The flu is spreading across the country at a rate higher than any similar time in the past decade and doctors are reporting it as a “vicious strain.” According to The Centers for Disease Control1 (CDC) the proportion of outpatient visits for influenza during the second week of January were 6.3 percent compared to the national baseline of 2.2 percent. New York City, Puerto Rico and 32 states in particular experienced an incidence of flu rated just as “high” by the CDC. The Washington Post2 reports that some hospitals are setting up tents to triage the overflow of patients. The flu is to be taken seriously and can be life threatening.

Signs and symptoms of the flu
The symptoms of influenza are different from a cold. They come on suddenly and can vary in type and intensity from one person to another. The most objective source on the subject, the CDC3, defines the flu as a “contagious respiratory illness caused by flu viruses that can cause mild to severe illness and sometimes lead to death.”

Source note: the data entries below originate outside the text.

/-! ### modDlv -/

@[simp] theorem Dev.modDlv_out (s : Dev) (k : Nat) (f : Dlv → Dlv) : (s.modDlv k f).out = s.out := rfl
@[simp] theorem Dev.modDlv_regs (s : Dev) (k : Nat) (f : Dlv → Dlv) : (s.modDlv k f).regs = s.regs := rfl
@[simp] theorem Dev.modDlv_eff (s : Dev) (k : Nat) (f : Dlv → Dlv) : (s.modDlv k f).eff = s.eff := rfl
@[simp] theorem Dev.modDlv_latch (s : Dev) (k : Nat) (f : Dlv → Dlv) : (s.modDlv k f).latch = s.latch := rfl
@[simp] theorem Dev.modDlv_mem (s : Dev) (k : Nat) (f : Dlv → Dlv) : (s.modDlv k f).mem = s.mem := rfl
@[simp] theorem Dev.modDlv_t0 (s : Dev) (k : Nat) (f : Dlv → Dlv) : (s.modDlv k f).t0 = s.t0 := rfl
@[simp] theorem Dev.modDlv_cbuf (s : Dev) (k : Nat) (f : Dlv → Dlv) : (s.modDlv k f).cbuf = s.cbuf := rfl
@[simp] theorem Dev.modDlv_chans (s : Dev) (k : Nat) (f : Dlv → Dlv) : (s.modDlv k f).chans = s.chans := rfl
@[simp] theorem Dev.modDlv_clusters (s : Dev) (k : Nat) (f : Dlv → Dlv) : (s.modDlv k f).clusters = s.clusters := rfl
@[simp] theorem Dev.modDlv_cores (s : Dev) (k : Nat) (f : Dlv → Dlv) : (s.modDlv k f).cores = s.cores := rfl
@[simp] theorem Dev.modDlv_tiles (s : Dev) (k : Nat) (f : Dlv → Dlv) : (s.modDlv k f).tiles = s.tiles := rfl
@[simp] theorem Dev.modDlv_ctxs (s : Dev) (k : Nat) (f : Dlv → Dlv) : (s.modDlv k f).ctxs = s.ctxs := rfl
@[simp] theorem Dev.modDlv_trees (s : Dev) (k : Nat) (f : Dlv → Dlv) : (s.modDlv k f).trees = s.trees := rfl
@[simp] theorem Dev.modDlv_staged (s : Dev) (k : Nat) (f : Dlv → Dlv) : (s.modDlv k f).staged = s.staged := rfl
@[simp] theorem Dev.modDlv_tamper (s : Dev) (k : Nat) (f : Dlv → Dlv) : (s.modDlv k f).tamper = s.tamper := rfl
@[simp] theorem Dev.modDlv_rqt (s : Dev) (k : Nat) (f : Dlv → Dlv) : (s.modDlv k f).rqt = s.rqt := rfl
@[simp] theorem Dev.modDlv_seqs (s : Dev) (k : Nat) (f : Dlv → Dlv) : (s.modDlv k f).seqs = s.seqs := rfl
@[simp] theorem Dev.modDlv_mems (s : Dev) (k : Nat) (f : Dlv → Dlv) : (s.modDlv k f).mems = s.mems := rfl
@[simp] theorem Dev.modDlv_mgts (s : Dev) (k : Nat) (f : Dlv → Dlv) : (s.modDlv k f).mgts = s.mgts := rfl
@[simp] theorem Dev.modDlv_fws (s : Dev) (k : Nat) (f : Dlv → Dlv) : (s.modDlv k f).fws = s.fws := rfl
@[simp] theorem Dev.modDlv_hubGroups (s : Dev) (k : Nat) (f : Dlv → Dlv) : (s.modDlv k f).hubGroups = s.hubGroups := rfl
@[simp] theorem Dev.modDlv_time (s : Dev) (k : Nat) (f : Dlv → Dlv) : (s.modDlv k f).time = s.time := rfl
@[simp] theorem Dev.modDlv_plank (s : Dev) (k : Nat) (f : Dlv → Dlv) : (s.modDlv k f).plank = s.plank := rfl
@[simp] theorem Dev.modDlv_ftime (s : Dev) (k : Nat) (f : Dlv → Dlv) : (s.modDlv k f).ftime = s.ftime := rfl
@[simp] theorem Dev.modDlv_mgtNs (s : Dev) (k : Nat) (f : Dlv → Dlv) : (s.modDlv k f).mgtNs = s.mgtNs := rfl
@[simp] theorem Dev.modDlv_opSecs (s : Dev) (k : Nat) (f : Dlv → Dlv) : (s.modDlv k f).opSecs = s.opSecs := rfl
@[simp] theorem Dev.modDlv_porCount (s : Dev) (k : Nat) (f : Dlv → Dlv) : (s.modDlv k f).porCount = s.porCount := rfl
@[simp] theorem Dev.modDlv_vinMeter (s : Dev) (k : Nat) (f : Dlv → Dlv) : (s.modDlv k f).vinMeter = s.vinMeter := rfl
@[simp] theorem Dev.modDlv_vinHist (s : Dev) (k : Nat) (f : Dlv → Dlv) : (s.modDlv k f).vinHist = s.vinHist := rfl
@[simp] theorem Dev.modDlv_vinLow (s : Dev) (k : Nat) (f : Dlv → Dlv) : (s.modDlv k f).vinLow = s.vinLow := rfl
@[simp] theorem Dev.modDlv_aux (s : Dev) (k : Nat) (f : Dlv → Dlv) : (s.modDlv k f).aux = s.aux := rfl
@[simp] theorem Dev.modDlv_vin (s : Dev) (k : Nat) (f : Dlv → Dlv) : (s.modDlv k f).vin = s.vin := rfl
@[simp] theorem Dev.modDlv_auxPg (s : Dev) (k : Nat) (f : Dlv → Dlv) : (s.modDlv k f).auxPg = s.auxPg := rfl
@[simp] theorem Dev.modDlv_thermtrip (s : Dev) (k : Nat) (f : Dlv → Dlv) : (s.modDlv k f).thermtrip = s.thermtrip := rfl
@[simp] theorem Dev.modDlv_selfOff (s : Dev) (k : Nat) (f : Dlv → Dlv) : (s.modDlv k f).selfOff = s.selfOff := rfl
@[simp] theorem Dev.modDlv_perstLow (s : Dev) (k : Nat) (f : Dlv → Dlv) : (s.modDlv k f).perstLow = s.perstLow := rfl
@[simp] theorem Dev.modDlv_perstReset (s : Dev) (k : Nat) (f : Dlv → Dlv) : (s.modDlv k f).perstReset = s.perstReset := rfl
@[simp] theorem Dev.modDlv_hubReady (s : Dev) (k : Nat) (f : Dlv → Dlv) : (s.modDlv k f).hubReady = s.hubReady := rfl
@[simp] theorem Dev.modDlv_numVfs (s : Dev) (k : Nat) (f : Dlv → Dlv) : (s.modDlv k f).numVfs = s.numVfs := rfl
@[simp] theorem Dev.modDlv_hubHalt (s : Dev) (k : Nat) (f : Dlv → Dlv) : (s.modDlv k f).hubHalt = s.hubHalt := rfl
@[simp] theorem Dev.modDlv_slotId (s : Dev) (k : Nat) (f : Dlv → Dlv) : (s.modDlv k f).slotId = s.slotId := rfl
@[simp] theorem Dev.modDlv_ticket (s : Dev) (k : Nat) (f : Dlv → Dlv) : (s.modDlv k f).ticket = s.ticket := rfl
@[simp] theorem Dev.modDlv_get_reg (s : Dev) (k : Nat) (f : Dlv → Dlv) (j : Nat) : (s.modDlv k f).reg j = s.reg j := rfl
@[simp] theorem Dev.modDlv_get_byte (s : Dev) (k : Nat) (f : Dlv → Dlv) (j : Nat) : (s.modDlv k f).byte j = s.byte j := rfl
@[simp] theorem Dev.modDlv_get_chan (s : Dev) (k : Nat) (f : Dlv → Dlv) (j : Nat) : (s.modDlv k f).chan j = s.chan j := rfl
@[simp] theorem Dev.modDlv_get_clus (s : Dev) (k : Nat) (f : Dlv → Dlv) (j : Nat) : (s.modDlv k f).clus j = s.clus j := rfl
@[simp] theorem Dev.modDlv_get_core (s : Dev) (k : Nat) (f : Dlv → Dlv) (j : Nat) : (s.modDlv k f).core j = s.core j := rfl
@[simp] theorem Dev.modDlv_get_tile (s : Dev) (k : Nat) (f : Dlv → Dlv) (j : Nat) : (s.modDlv k f).tile j = s.tile j := rfl
@[simp] theorem Dev.modDlv_get_ctx (s : Dev) (k : Nat) (f : Dlv → Dlv) (j : Nat) : (s.modDlv k f).ctx j = s.ctx j := rfl
@[simp] theorem Dev.modDlv_get_mgt (s : Dev) (k : Nat) (f : Dlv → Dlv) (j : Nat) : (s.modDlv k f).mgt j = s.mgt j := rfl
@[simp] theorem Dev.modDlv_get_seq (s : Dev) (k : Nat) (f : Dlv → Dlv) (j : Nat) : (s.modDlv k f).seq j = s.seq j := rfl
@[simp] theorem Dev.modDlv_get_memOf (s : Dev) (k : Nat) (f : Dlv → Dlv) (j : Nat) : (s.modDlv k f).memOf j = s.memOf j := rfl
@[simp] theorem Dev.modDlv_get_rd (s : Dev) (k : Nat) (f : Dlv → Dlv) (k' : PageKind) (x i' o' : Nat) : (s.modDlv k f).rd k' x i' o' = s.rd k' x i' o' := rfl
@[simp] theorem Dev.modDlv_get_rdF (s : Dev) (k : Nat) (f : Dlv → Dlv) (k' : PageKind) (x i' o' hi' lo' : Nat) : (s.modDlv k f).rdF k' x i' o' hi' lo' = s.rdF k' x i' o' hi' lo' := rfl
@[simp] theorem Dev.modDlv_get_inForce (s : Dev) (k : Nat) (f : Dlv → Dlv) (k' : PageKind) (x i' o' hi' lo' : Nat) : (s.modDlv k f).inForce k' x i' o' hi' lo' = s.inForce k' x i' o' hi' lo' := rfl

/-! ### Parts after their own updates -/

@[simp] theorem Dev.modChan_same (s : Dev) (k : Nat) (f : Chan → Chan) : (s.modChan k f).chan k = f (s.chan k) := Store.get_set_same Chan.fresh ..
theorem Dev.modChan_other (s : Dev) {k j : Nat} (h : j ≠ k) (f : Chan → Chan) : (s.modChan k f).chan j = s.chan j := Store.get_set_other Chan.fresh h ..
@[simp] theorem Dev.modClus_same (s : Dev) (k : Nat) (f : Cluster → Cluster) : (s.modClus k f).clus k = f (s.clus k) := Store.get_set_same Cluster.fresh ..
theorem Dev.modClus_other (s : Dev) {k j : Nat} (h : j ≠ k) (f : Cluster → Cluster) : (s.modClus k f).clus j = s.clus j := Store.get_set_other Cluster.fresh h ..
@[simp] theorem Dev.modCore_same (s : Dev) (k : Nat) (f : Core → Core) : (s.modCore k f).core k = f (s.core k) := Store.get_set_same Core.fresh ..
theorem Dev.modCore_other (s : Dev) {k j : Nat} (h : j ≠ k) (f : Core → Core) : (s.modCore k f).core j = s.core j := Store.get_set_other Core.fresh h ..
@[simp] theorem Dev.modTile_same (s : Dev) (k : Nat) (f : Tile → Tile) : (s.modTile k f).tile k = f (s.tile k) := Store.get_setD_same Tile.reset ..
theorem Dev.modTile_other (s : Dev) {k j : Nat} (h : j ≠ k) (f : Tile → Tile) : (s.modTile k f).tile j = s.tile j := Store.get_setD_other Tile.reset h ..
@[simp] theorem Dev.modCtx_same (s : Dev) (k : Nat) (f : Ctx → Ctx) : (s.modCtx k f).ctx k = f (s.ctx k) := Store.get_set_same Ctx.fresh ..
theorem Dev.modCtx_other (s : Dev) {k j : Nat} (h : j ≠ k) (f : Ctx → Ctx) : (s.modCtx k f).ctx j = s.ctx j := Store.get_set_other Ctx.fresh h ..
@[simp] theorem Dev.modMgt_same (s : Dev) (k : Nat) (f : Mgt → Mgt) : (s.modMgt k f).mgt k = f (s.mgt k) := Store.get_set_same Mgt.fresh ..
theorem Dev.modMgt_other (s : Dev) {k j : Nat} (h : j ≠ k) (f : Mgt → Mgt) : (s.modMgt k f).mgt j = s.mgt j := Store.get_set_other Mgt.fresh h ..
@[simp] theorem Dev.modSeq_same (s : Dev) (k : Nat) (f : Seq → Seq) : (s.modSeq k f).seq k = f (s.seq k) := Store.get_set_same Seq.fresh ..
theorem Dev.modSeq_other (s : Dev) {k j : Nat} (h : j ≠ k) (f : Seq → Seq) : (s.modSeq k f).seq j = s.seq j := Store.get_set_other Seq.fresh h ..
@[simp] theorem Dev.modMem_same (s : Dev) (k : Nat) (f : Mem → Mem) : (s.modMem k f).memOf k = f (s.memOf k) := Store.get_set_same Mem.fresh ..
theorem Dev.modMem_other (s : Dev) {k j : Nat} (h : j ≠ k) (f : Mem → Mem) : (s.modMem k f).memOf j = s.memOf j := Store.get_set_other Mem.fresh h ..
@[simp] theorem Dev.modDlv_same (s : Dev) (k : Nat) (f : Dlv → Dlv) : (s.modDlv k f).dlvOf k = f (s.dlvOf k) := Store.get_set_same Dlv.fresh ..
theorem Dev.modDlv_other (s : Dev) {k j : Nat} (h : j ≠ k) (f : Dlv → Dlv) : (s.modDlv k f).dlvOf j = s.dlvOf j := Store.get_set_other Dlv.fresh h ..

/-! ### Registers and memory -/

@[simp] theorem Dev.setReg_reg_same (s : Dev) (a : Nat) (w : Word) : (s.setReg a w).reg a = w := Store.get_setD_same regReset ..
theorem Dev.setReg_reg_other (s : Dev) {a b : Nat} (h : b ≠ a) (w : Word) : (s.setReg a w).reg b = s.reg b :=
  Store.get_setD_other regReset h ..
@[simp] theorem Dev.wr_rd_same (s : Dev) (k : PageKind) (ch inst o : Nat) (w : Word) : (s.wr k ch inst o w).rd k ch inst o = w :=
  s.setReg_reg_same ..
theorem Dev.wr_reg_other (s : Dev) {k : PageKind} {ch inst o b : Nat} (h : b ≠ pageOff k ch inst o) (w : Word) :
    (s.wr k ch inst o w).reg b = s.reg b := s.setReg_reg_other h w
theorem Dev.wr_rd_other (s : Dev) {k k' : PageKind} {ch inst o c i p : Nat} (h : pageOff k' c i p ≠ pageOff k ch inst o) (w : Word) :
    (s.wr k ch inst o w).rd k' c i p = s.rd k' c i p := s.setReg_reg_other h w
/-- A counter that is bumped leaves every register but its own two words alone. -/
theorem Dev.bump_reg_other (s : Dev) {k : PageKind} {ch inst o n b : Nat} (h : b ≠ pageOff k ch inst o)
    (h' : b ≠ pageOff k ch inst (o + 4)) : (s.bump k ch inst o n).reg b = s.reg b := by
  unfold Dev.bump
  split
  · rfl
  · unfold Dev.wr64; rw [Dev.wr_reg_other _ h', Dev.wr_reg_other _ h]

@[simp] theorem Dev.setByte_byte_same (s : Dev) (a : Nat) (b : Byte) : (s.setByte a b).byte a = b := Store.get_set_same ..
theorem Dev.setByte_byte_other (s : Dev) {a c : Nat} (h : c ≠ a) (b : Byte) : (s.setByte a b).byte c = s.byte c :=
  Store.get_set_other 0 h ..
theorem Dev.zero_byte (s : Dev) (a n c : Nat) : (s.zero a n).byte c = if a ≤ c ∧ c < a + n then 0 else s.byte c :=
  Store.get_drop ..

Symptoms can include the following:

  • Fever
  • Cough
  • Sore throat
  • Runny or stuffy nose
  • Muscle or body aches
  • Headaches
  • Fatigue

Complications from the flu can include:

  • Sinus infections
  • Ear infections
  • Pneumonia

If you experience these symptoms, schedule an appointment with your ENT. If you are diagnosed with the flu it’s important to stay home, rest and avoid contact with others to avoid spreading the illness. Over-the-counter medications like acetaminophen and ibuprofen can reduce fever and general aches and pains when taken according to physician instructions. A physician may prescribe antiviral drugs as well.

The man flu is real
The intensity and widespread incidence of the flu isn’t the only flu-related item in the news. One story that took the world media by storm was the news that the “man flu” is real.

That’s not a phrase we have coined to disparage men; it’s actually a term listed in the Oxford Dictionary4. The linguists define it as “a cold or similar minor ailment as experienced by a man who is regarded as exaggerating the severity of the symptoms.” In other words, man flu is a simple cold or allergy that allegedly causes the man to act like the world is coming to an end.

A recent study published in the British Medical Journal5 explored whether or not men experience illnesses in the same way as women or if they tend to be more dramatic about their pain and suffering. The author reviewed numerous studies on respiratory diseases, the common cold, the flu, viral infections and other conditions, and compiled the findings. He found that men do have a greater risk of being admitted to the hospital. They also die from the flu at higher rates than women. According to the clinical literature reviewed, the study said that men also suffer more complications and death from severe respiratory diseases.

It appears that hormones may be the culprit. The male hormone testosterone suppresses, or weakens, men’s immune systems. On the other hand, the female hormone estrogen may strengthen a woman’s immune system. It’s what the author of the study, Dr. Kyle Sue, calls an “immunity gap”.

The news was that the “man flu” is real was so big that seemingly every media outlet around the world covered the news, from The Guardian6 in the UK to Accuweather7 in the US.

As for the man flu, Dr. Sue says the best remedies are “lying on the couch, not getting out of bed” and using a “man cave”. He says that “male friendly spaces” may be the best treatment, especially those that have “enormous televisions and reclining chairs where men can recover from the debilitating effects of man flu in safety and comfort.”

He says he’s joking. Women may debate his sense of humor.